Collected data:
....

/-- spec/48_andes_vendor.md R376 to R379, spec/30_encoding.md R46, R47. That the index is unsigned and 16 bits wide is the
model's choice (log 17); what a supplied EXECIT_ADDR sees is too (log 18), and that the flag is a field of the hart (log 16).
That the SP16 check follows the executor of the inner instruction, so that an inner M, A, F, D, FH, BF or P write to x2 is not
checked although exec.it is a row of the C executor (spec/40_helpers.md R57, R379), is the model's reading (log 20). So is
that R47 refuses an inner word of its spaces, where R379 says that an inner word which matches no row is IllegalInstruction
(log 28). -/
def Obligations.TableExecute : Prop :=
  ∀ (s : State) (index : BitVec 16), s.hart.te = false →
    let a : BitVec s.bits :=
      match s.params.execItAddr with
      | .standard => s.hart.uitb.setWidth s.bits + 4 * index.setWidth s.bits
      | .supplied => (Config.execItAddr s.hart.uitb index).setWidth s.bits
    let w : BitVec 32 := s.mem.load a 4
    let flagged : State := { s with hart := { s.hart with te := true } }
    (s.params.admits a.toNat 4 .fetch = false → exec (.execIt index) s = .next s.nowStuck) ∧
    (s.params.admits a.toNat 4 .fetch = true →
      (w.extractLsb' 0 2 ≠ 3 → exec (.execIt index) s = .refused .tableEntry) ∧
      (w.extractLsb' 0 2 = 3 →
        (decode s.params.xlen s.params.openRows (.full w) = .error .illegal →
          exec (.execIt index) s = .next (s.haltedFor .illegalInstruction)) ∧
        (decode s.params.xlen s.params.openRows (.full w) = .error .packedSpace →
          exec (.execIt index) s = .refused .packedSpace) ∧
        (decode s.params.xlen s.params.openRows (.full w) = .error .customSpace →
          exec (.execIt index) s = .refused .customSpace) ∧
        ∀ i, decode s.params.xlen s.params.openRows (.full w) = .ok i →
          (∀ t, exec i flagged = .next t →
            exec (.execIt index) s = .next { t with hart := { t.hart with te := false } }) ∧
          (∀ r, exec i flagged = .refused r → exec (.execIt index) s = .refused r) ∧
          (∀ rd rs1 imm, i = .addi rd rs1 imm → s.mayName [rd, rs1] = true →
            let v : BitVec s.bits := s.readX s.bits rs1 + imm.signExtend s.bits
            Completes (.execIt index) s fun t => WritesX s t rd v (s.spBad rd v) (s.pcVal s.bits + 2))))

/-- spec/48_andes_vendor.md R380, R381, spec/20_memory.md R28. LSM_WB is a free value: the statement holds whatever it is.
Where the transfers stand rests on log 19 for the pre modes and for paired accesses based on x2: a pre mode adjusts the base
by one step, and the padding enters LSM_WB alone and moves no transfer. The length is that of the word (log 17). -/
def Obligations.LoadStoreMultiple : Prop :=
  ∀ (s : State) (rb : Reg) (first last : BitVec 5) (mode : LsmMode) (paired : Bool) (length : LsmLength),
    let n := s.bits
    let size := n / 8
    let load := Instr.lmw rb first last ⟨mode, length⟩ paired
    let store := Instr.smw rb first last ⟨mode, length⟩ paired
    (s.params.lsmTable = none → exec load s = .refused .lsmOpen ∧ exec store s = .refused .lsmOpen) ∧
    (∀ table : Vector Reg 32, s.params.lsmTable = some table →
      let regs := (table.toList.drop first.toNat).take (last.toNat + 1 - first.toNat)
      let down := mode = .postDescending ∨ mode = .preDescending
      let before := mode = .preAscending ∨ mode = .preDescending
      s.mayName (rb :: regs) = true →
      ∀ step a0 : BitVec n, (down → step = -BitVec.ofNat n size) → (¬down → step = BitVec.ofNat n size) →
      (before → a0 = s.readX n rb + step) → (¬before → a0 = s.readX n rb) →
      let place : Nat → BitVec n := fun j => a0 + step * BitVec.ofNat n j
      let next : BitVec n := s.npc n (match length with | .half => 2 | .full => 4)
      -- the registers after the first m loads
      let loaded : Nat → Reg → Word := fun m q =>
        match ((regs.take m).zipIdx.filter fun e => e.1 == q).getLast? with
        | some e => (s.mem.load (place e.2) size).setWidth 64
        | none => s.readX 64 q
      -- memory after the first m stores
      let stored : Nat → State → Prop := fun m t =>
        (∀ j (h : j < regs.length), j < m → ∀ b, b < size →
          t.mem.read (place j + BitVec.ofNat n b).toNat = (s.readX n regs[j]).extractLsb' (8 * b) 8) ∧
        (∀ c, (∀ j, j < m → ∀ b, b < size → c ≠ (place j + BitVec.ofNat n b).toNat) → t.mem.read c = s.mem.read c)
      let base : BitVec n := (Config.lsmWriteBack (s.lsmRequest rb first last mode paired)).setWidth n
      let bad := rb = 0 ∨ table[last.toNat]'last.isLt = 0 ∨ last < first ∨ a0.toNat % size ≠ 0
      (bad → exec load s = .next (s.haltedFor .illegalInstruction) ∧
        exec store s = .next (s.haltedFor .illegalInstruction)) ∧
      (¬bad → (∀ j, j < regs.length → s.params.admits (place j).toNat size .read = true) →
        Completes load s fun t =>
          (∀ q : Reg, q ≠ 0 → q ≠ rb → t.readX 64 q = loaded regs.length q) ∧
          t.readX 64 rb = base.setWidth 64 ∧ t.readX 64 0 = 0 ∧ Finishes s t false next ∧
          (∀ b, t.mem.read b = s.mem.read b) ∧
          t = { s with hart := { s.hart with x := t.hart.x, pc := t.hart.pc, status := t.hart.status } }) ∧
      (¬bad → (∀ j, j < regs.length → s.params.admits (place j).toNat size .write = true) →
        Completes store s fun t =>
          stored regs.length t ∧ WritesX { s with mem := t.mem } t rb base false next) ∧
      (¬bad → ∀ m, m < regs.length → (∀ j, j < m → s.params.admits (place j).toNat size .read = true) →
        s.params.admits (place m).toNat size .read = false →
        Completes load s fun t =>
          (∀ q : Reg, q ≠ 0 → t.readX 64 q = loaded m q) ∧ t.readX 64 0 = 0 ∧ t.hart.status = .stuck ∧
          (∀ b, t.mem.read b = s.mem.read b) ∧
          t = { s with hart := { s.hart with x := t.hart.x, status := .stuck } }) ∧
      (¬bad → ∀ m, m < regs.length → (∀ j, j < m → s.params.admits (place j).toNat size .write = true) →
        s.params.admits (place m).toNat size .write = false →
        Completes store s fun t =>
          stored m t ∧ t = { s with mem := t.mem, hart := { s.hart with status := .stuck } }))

....

- _Goal of the exercise_: Both end lines included, restate word for word the lines above from the line with "let n := s.bits" to the line with "t.mem.read (place j", and nothing else.

- _Reply_:
    let n := s.bits
    let size := n / 8
    let load := Instr.lmw rb first last ⟨mode, length⟩ paired
    let store := Instr.smw rb first last ⟨mode, length⟩ paired
    (s.params.lsmTable = none → exec load s = .refused .lsmOpen ∧ exec store s = .refused .lsmOpen) ∧
    (∀ table : Vector Reg 32, s.params.lsmTable = some table →
      let regs := (table.toList.drop first.toNat).take (last.toNat + 1 - first.toNat)
      let down := mode = .postDescending ∨ mode = .preDescending
      let before := mode = .preAscending ∨ mode = .preDescending
      s.mayName (rb :: regs) = true →
      ∀ step a0 : BitVec n, (down → step = -BitVec.ofNat n size) → (¬down → step = BitVec.ofNat n size) →
      (before → a0 = s.readX n rb + step) → (¬before → a0 = s.readX n rb) →
      let place : Nat → BitVec n := fun j => a0 + step * BitVec.ofNat n j
      let next : BitVec n := s.npc n (match length with | .half => 2 | .full => 4)
      -- the registers after the first m loads
      let loaded : Nat → Reg → Word := fun m q =>
        match ((regs.take m).zipIdx.filter fun e => e.1 == q).getLast? with
        | some e => (s.mem.load (place e.2) size).setWidth 64
        | none => s.readX 64 q
      -- memory after the first m stores
      let stored : Nat → State → Prop := fun m t =>
        (∀ j (h : j < regs.length), j < m → ∀ b, b < size →
          t.mem.read (place j + BitVec.ofNat n b).toNat = (s.readX n regs[j]).extractLsb' (8 * b) 8) ∧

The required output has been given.